[Collection entries]

━━━━━━━━

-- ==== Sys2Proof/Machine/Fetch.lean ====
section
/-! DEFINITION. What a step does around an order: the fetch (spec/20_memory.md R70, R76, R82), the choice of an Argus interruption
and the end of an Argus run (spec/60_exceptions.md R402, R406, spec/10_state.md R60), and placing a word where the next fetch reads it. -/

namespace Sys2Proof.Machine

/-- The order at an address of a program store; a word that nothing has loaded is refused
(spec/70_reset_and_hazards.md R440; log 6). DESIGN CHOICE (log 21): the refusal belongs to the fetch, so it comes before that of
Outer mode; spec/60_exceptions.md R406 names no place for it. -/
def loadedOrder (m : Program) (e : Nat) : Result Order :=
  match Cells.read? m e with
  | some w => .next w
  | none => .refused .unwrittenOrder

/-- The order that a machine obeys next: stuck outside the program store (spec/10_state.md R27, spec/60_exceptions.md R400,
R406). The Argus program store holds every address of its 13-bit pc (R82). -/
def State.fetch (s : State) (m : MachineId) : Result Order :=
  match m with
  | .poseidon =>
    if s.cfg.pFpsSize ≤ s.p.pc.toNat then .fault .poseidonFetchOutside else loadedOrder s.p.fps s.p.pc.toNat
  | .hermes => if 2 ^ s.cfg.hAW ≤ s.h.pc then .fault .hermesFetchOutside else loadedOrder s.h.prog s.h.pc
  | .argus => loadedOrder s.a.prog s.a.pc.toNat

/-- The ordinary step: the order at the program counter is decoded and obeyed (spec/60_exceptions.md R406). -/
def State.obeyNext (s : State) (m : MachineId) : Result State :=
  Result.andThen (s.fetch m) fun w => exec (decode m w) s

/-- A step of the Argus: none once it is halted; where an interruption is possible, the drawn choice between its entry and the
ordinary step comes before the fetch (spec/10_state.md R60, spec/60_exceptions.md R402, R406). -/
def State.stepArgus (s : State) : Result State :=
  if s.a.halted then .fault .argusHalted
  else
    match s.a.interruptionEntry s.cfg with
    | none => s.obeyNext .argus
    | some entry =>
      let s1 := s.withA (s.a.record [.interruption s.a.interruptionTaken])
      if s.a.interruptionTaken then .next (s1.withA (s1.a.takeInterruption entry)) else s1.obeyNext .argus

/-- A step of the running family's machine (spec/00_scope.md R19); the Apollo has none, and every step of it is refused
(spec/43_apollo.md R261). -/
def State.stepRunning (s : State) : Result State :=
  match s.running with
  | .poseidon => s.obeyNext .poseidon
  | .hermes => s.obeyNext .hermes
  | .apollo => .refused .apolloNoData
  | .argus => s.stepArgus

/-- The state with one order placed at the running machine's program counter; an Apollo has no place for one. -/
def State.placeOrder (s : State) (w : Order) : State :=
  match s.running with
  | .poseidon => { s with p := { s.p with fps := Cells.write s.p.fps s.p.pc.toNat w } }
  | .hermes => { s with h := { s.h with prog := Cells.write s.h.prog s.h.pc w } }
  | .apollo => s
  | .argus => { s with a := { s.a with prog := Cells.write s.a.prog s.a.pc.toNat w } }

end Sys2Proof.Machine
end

━━━━━━━━

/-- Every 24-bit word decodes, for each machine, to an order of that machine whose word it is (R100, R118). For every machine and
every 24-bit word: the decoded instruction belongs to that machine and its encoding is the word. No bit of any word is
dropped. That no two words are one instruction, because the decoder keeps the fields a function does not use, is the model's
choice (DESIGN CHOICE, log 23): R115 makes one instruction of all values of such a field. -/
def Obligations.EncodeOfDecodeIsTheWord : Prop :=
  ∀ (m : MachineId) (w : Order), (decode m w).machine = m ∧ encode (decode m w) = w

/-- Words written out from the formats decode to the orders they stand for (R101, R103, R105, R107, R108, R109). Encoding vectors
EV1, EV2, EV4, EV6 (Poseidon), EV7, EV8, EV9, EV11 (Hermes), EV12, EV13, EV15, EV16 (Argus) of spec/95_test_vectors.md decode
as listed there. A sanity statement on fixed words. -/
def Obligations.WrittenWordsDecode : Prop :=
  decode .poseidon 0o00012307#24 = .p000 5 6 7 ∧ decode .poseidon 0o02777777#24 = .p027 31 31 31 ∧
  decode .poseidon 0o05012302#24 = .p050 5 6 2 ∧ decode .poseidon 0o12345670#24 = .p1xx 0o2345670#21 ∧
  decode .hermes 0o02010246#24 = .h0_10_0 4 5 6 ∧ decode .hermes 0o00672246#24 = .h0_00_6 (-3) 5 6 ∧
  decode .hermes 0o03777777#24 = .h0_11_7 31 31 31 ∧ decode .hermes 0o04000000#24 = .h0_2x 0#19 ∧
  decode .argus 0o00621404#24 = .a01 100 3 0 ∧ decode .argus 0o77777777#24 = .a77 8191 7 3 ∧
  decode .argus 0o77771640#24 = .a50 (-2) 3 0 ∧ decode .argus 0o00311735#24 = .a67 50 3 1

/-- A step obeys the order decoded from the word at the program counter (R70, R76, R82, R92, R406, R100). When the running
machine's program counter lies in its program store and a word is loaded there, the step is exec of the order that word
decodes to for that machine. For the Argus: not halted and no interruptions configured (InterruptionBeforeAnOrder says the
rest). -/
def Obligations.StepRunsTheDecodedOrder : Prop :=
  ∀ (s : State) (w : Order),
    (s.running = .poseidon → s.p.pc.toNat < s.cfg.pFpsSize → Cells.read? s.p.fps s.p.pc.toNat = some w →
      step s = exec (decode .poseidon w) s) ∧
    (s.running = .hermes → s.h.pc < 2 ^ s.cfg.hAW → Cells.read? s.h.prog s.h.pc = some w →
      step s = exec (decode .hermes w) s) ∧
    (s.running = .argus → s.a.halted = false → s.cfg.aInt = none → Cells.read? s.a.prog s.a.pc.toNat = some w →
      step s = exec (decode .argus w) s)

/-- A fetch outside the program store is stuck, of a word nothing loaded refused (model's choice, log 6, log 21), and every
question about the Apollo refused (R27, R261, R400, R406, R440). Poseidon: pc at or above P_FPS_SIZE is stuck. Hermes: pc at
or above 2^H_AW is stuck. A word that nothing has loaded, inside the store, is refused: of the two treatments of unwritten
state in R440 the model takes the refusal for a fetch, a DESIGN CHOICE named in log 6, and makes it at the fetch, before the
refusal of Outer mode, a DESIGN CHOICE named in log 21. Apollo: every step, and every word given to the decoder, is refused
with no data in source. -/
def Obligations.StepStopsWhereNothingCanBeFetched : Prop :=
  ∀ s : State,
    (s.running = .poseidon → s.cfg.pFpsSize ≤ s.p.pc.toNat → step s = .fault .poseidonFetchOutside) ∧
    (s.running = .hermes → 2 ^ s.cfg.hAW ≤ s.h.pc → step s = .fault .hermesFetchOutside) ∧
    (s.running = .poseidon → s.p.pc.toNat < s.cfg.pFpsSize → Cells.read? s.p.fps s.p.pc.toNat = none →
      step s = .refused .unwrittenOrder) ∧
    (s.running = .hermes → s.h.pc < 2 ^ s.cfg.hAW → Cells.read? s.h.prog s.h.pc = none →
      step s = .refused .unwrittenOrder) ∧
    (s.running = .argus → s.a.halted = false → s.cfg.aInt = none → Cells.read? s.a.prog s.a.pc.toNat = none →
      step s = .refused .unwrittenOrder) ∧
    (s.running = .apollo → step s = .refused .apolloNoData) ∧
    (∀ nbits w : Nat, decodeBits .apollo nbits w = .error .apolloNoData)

━━━━━━━━

--- WHAT YOU ARE ASKED TO DO ---
Each line of the records that contains the string "write" must be copied.

--- EXERCISE ANSWER ---
  | .poseidon => { s with p := { s.p with fps := Cells.write s.p.fps s.p.pc.toNat w } }
  | .hermes => { s with h := { s.h with prog := Cells.write s.h.prog s.h.pc w } }
  | .argus => { s with a := { s.a with prog := Cells.write s.a.prog s.a.pc.toNat w } }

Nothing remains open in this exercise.